Geschrieben am 24. September 2014 von für Bücher, Litmag

Tao Lin: Taipeh

Tao_Lin_TaipeiDas wirkliche Leben als verblassende Randnotiz

– Wie lebt und liebt es sich in Zeiten von Facebook, Twitter und MyFace abseits von digitaler Romantik und postmoderner Experimentierfreude? Diese Frage beantwortet der 1983 geborene Amerikaner Tao Lin in seinem autobiografisch grundierten Roman „Taipeh“ auf eine literarisch höchst wagemutige Art und Weise: Von Karsten Herrmann

Tao Lin ist Galionsfigur einer schon bei David Foster Wallace anklingenden „New Sincerity“-Bewegung, die auf eine Literatur des radikalen Realismus und der Ehrlichkeit bis zur Selbstentblößung setzt. Hier wird nichts beschönigt, überhöht, dramatisiert, emotionalisiert, ironisiert oder zum Spektakel aufgeblasen. Es bleibt das nackte Protokoll, die detaillierte Dokumentation.

Entsprechend analysiert und seziert Tao Lins Protagonist Paul auch beständig seine eigenen Gedanken und Wahrnehmungen. Er ist ein sozial dysfunktionaler Schriftsteller, der von Einsamkeit und Depressionen geplagt und der Überzeugung ist, „dass alle Menschen in den eingangslosen Höhlen ihrer selbst von Beginn an und für alle Zeit verwaist waren.“

Paul ist ein typischer Digital Native, dessen MacBook zu einer Art Körperprothese geworden ist und ihn ununterbrochen mit der digitalen Welt des Web und mit diversen sozialen Netzwerken verbindet. Durch die wirkliche Wirklichkeit bewegt er sich wie ein orientierungsloser Zombie und erträgt diese nur unter dem besänftigenden Einfluss von Medikamenten und Drogen wie Aderall, MDMA, Heroin oder Xanax, deren Einnahme er detailliert protokolliert.

Nur die Drogen und das Netz verbinden ihn mit anderen Menschen und mit wechselnden Freundinnen, von denen er eine sogar in Las Vegas heiratet und mit ihr zu seinen Eltern nach Taipeh reist. Zusammen treiben sie durch die Tage, filmen ihr Leben unter dem Einfluss der verschiedenen Drogen, tweeten und chatten miteinander, auch wenn sie nebeneinander im Auto oder Kino sitzen.
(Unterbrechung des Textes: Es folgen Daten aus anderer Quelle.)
/-- Registers of the tel page. -/
def regsTel : List Reg := [
  { off := 0x100, count := 1, stride := 0, reset := 0, rw := 0xC000003F }, -- TEL_CTRL (11)
  { off := 0x108, count := 1, stride := 0, reset := 3, rw := 0xF }, -- TEL_HIST_CFG (11)
  { off := 0x120, count := 1, stride := 0, reset := 0, rw := 0xFFFFFF }, -- TEL_IOAM_NODE (11)
  { off := 0x124, count := 1, stride := 0, reset := 0, rw := 0xFFFFFFFF }, -- TEL_IOAM_NODE_HI (11)
  { off := 0x140, count := 16, stride := 8, reset := 0, rw := 0xFFFFBFFF }, -- TEL_SEL_A (11)
  { off := 0x144, count := 16, stride := 8, reset := 0, rw := 0xFFFFFFFF }, -- TEL_SEL_B (11)
  { off := 0x1C0, count := 1, stride := 0, reset := 0, wide := true }, -- TEL_RECORDS (11)
  { off := 0x1C8, count := 1, stride := 0, reset := 0, wide := true }, -- TEL_POSTCARDS (11)
  { off := 0x1D0, count := 1, stride := 0, reset := 0, wide := true }, -- TEL_POSTCARD_LOST (11)
  { off := 0x1D8, count := 1, stride := 0, reset := 0, wide := true }, -- TEL_STREAM_FRAMES (11)
  { off := 0x1E0, count := 1, stride := 0, reset := 0, wide := true }, -- TEL_IOAM_UPDATED (11)
  { off := 0x1E8, count := 1, stride := 0, reset := 0, wide := true }, -- TEL_IOAM_OVERFLOW (11)
  { off := 0x200, count := 4, stride := 0x10, reset := 0xE00, rw := 0xFFFFFFFF }, -- TEL_COLL_CFG (11)
  { off := 0x204, count := 4, stride := 0x10, reset := 0xA001E, rw := 0xFFFF001F }, -- TEL_COLL_LIMIT (11)
  { off := 0x208, count := 4, stride := 0x10, reset := 0 }, -- TEL_COLL_SEQ (11)
  { off := 0x300, count := 4, stride := 0x40, reset := 0, rw := 0xC000FFFF }, -- TEL_IOAM_NS (11)
  { off := 0x304, count := 4, stride := 0x40, reset := 0, rw := 0xFFFFFFFF }, -- TEL_IOAM_DATA (11)
  { off := 0x310, count := 4, stride := 0x40, reset := 0, rw := 0xFFFFFFFF }, -- TEL_IOAM_POT_SHARE_LO (11)
  { off := 0x314, count := 4, stride := 0x40, reset := 0, rw := 0xFFFFFFFF }, -- TEL_IOAM_POT_SHARE_HI (11)
  { off := 0x318, count := 4, stride := 0x40, reset := 0, rw := 0xFFFFFFFF }, -- TEL_IOAM_POT_LPC_LO (11)
  { off := 0x31C, count := 4, stride := 0x40, reset := 0, rw := 0xFFFFFFFF }, -- TEL_IOAM_POT_LPC_HI (11)
  { off := 0x320, count := 4, stride := 0x40, reset := 0, rw := 0xFFFFFFFF }, -- TEL_IOAM_POT_PRIME_LO (11)
  { off := 0x324, count := 4, stride := 0x40, reset := 0, rw := 0xFFFFFFFF }, -- TEL_IOAM_POT_PRIME_HI (11)
  { off := 0x400, count := 128, stride := 4, reset := 0, rw := 0xFFFFFFFF } -- TEL_COLL_TEMPLATE (11)
]

/-- Registers of the acct page. -/
def regsAcct : List Reg := [
  { off := 0x100, count := 1, stride := 0, reset := 0x3E8, rw := 0x8000FFFF }, -- ACCT_CFG (11)
  { off := 0x104, count := 1, stride := 0, reset := 0x40000000, rw := 0xC0000000 }, -- ACCT_STATIC_CFG (11)
  { off := 0x108, count := 1, stride := 0, reset := 0, rw := 0xFFFFFFFF }, -- ACCT_SNAP_BASE_LO (11)
  { off := 0x10C, count := 1, stride := 0, reset := 0, rw := 0xFFFFFFFF }, -- ACCT_SNAP_BASE_HI (11)
  { off := 0x110, count := 1, stride := 0, reset := 2, rw := 0xF000000F }, -- ACCT_SNAP_RING (11)
  { off := 0x114, count := 1, stride := 0, reset := 0 }, -- ACCT_SNAP_PROD (11)
  { off := 0x118, count := 1, stride := 0, reset := 0, rw := 0x1FF }, -- ACCT_SNAP_CONS (11)
  { off := 0x11C, count := 1, stride := 0, reset := 0 }, -- ACCT_STATUS (11)
  { off := 0x130, count := 1, stride := 0, reset := 0, rw := 0x3FFF, wo := 0xC0000000 }, -- ACCT_LIVE_ADDR (11)
  { off := 0x140, count := 14, stride := 4, reset := 0 }, -- ACCT_LIVE_DATA (11)
  { off := 0x178, count := 1, stride := 0, reset := 0, rw := 0x3FFF, wo := 0xC0000000 }, -- ACCT_WT_ADDR (11)
  { off := 0x17C, count := 1, stride := 0, reset := 0, rw := 0xFF }, -- ACCT_WT_DATA (11)
  { off := 0x180, count := 12, stride := 4, reset := 0, rw := 0xFFFF }, -- ACCT_COEF (11)
  { off := 0x1C0, count := 1, stride := 0, reset := 0, wide := true }, -- ACCT_SNAPSHOTS (11)
  { off := 0x1C8, count := 1, stride := 0, reset := 0, wide := true }, -- ACCT_INTERIMS (11)
  { off := 0x1D0, count := 1, stride := 0, reset := 0, wide := true }, -- ACCT_MERGES (11)
  { off := 0x1D8, count := 1, stride := 0, reset := 0, wide := true } -- ACCT_SETTLE_DISCARDS (11)
]

/-- Registers of the pmc page. -/
def regsPmc : List Reg := [
  { off := 0x100, count := 1, stride := 0, reset := 0x303E8, rw := 0xEF0F03FF }, -- PMC_DUMP_CTRL (11)
  { off := 0x104, count := 1, stride := 0, reset := 0, rw := 0xFFFFFFFF }, -- PMC_DUMP_BASE_LO (11)
  { off := 0x108, count := 1, stride := 0, reset := 0, rw := 0xFFFFFFFF }, -- PMC_DUMP_BASE_HI (11)
  { off := 0x10C, count := 1, stride := 0, reset := 0 }, -- PMC_DUMP_SIZE (11)
  { off := 0x110, count := 1, stride := 0, reset := 0 }, -- PMC_DUMP_PROD (11)
  { off := 0x114, count := 1, stride := 0, reset := 0, rw := 0x1FF }, -- PMC_DUMP_CONS (11)
  { off := 0x140, count := 1, stride := 0, reset := 0, wide := true }, -- PMC_DUMPS (11)
  { off := 0x148, count := 1, stride := 0, reset := 0, wide := true } -- PMC_DUMP_SKIPPED (11)
]

/-- Registers of the cipher page. -/
def regsCipher : List Reg := [
  { off := 0x100, count := 1, stride := 0, reset := 0, rw := 0xFFF, wo := 0xC0000000 }, -- CU_KEY_CMD (12)
  { off := 0x110, count := 8, stride := 4, reset := 0, wo := 0xFFFFFFFF }, -- CU_KEY_DATA (12)
  { off := 0x130, count := 3, stride := 4, reset := 0, wo := 0xFFFFFFFF }, -- CU_KEY_SALT (12)
  { off := 0x13C, count := 1, stride := 0, reset := 0, wo := 0xFFFFFFFF }, -- CU_KEY_SSCI (12)
  { off := 0x140, count := 1, stride := 0, reset := 0 }, -- CU_KEY_INFO (12)
  { off := 0x180, count := 1, stride := 0, reset := 0, wide := true }, -- CU_REQUESTS (12)
  { off := 0x188, count := 1, stride := 0, reset := 0, wide := true }, -- CU_TAG_FAILS (12)
  { off := 0x190, count := 1, stride := 0, reset := 0, wide := true }, -- CU_COMPARE_FAULTS (12)
  { off := 0x198, count := 1, stride := 0, reset := 0, wide := true }, -- CU_SUSPENSIONS (12)
  { off := 0xF000, count := 8, stride := 0x10, reset := 0x38FF0000, rw := 0xB8FF003F, wo := 0x40000000 }, -- PMC_SEL (11)
  { off := 0xF004, count := 8, stride := 0x10, reset := 0, rw := 0xC0FFFFFF }, -- PMC_FILT (11)
  { off := 0xF008, count := 8, stride := 0x10, reset := 0, wide := true } -- PMC_CTR (11)
]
Die erste Wirklichkeit und eine direkte Kommunikation werden so langsam ausgelöscht, Liebe und Sex zur verblassenden Randnotiz. Paul lebt sein Leben weiter unter dem Eindruck „verstörter Langeweile“ und des langsamen Verschwindens aus dieser Welt – hinein in eine abgeschiedene „Anderswelt“.

Tao Lin hat seinen Roman in einer Prosa von analytischer Schärfe und kristalliner Härte verfasst und verfolgt die „New Sincerity“ konsequent bis zum Äußersten. Auf eine faszinierend-unheimliche Weise zieht er den Leser in eine kalte, überbelichtete Welt, in der das Soziale sich auflöst und die Protagonisten das Leben schon längst nicht mehr wirklich spüren, sondern es nur noch im flackernden Display vor ihnen ungerührt betrachten können.

Karsten Herrmann

Tao Lin: Taipeh. Aus dem Englischen von Stephan Kleiner. Dumont 2014. 288 Seiten. 19,99 Euro.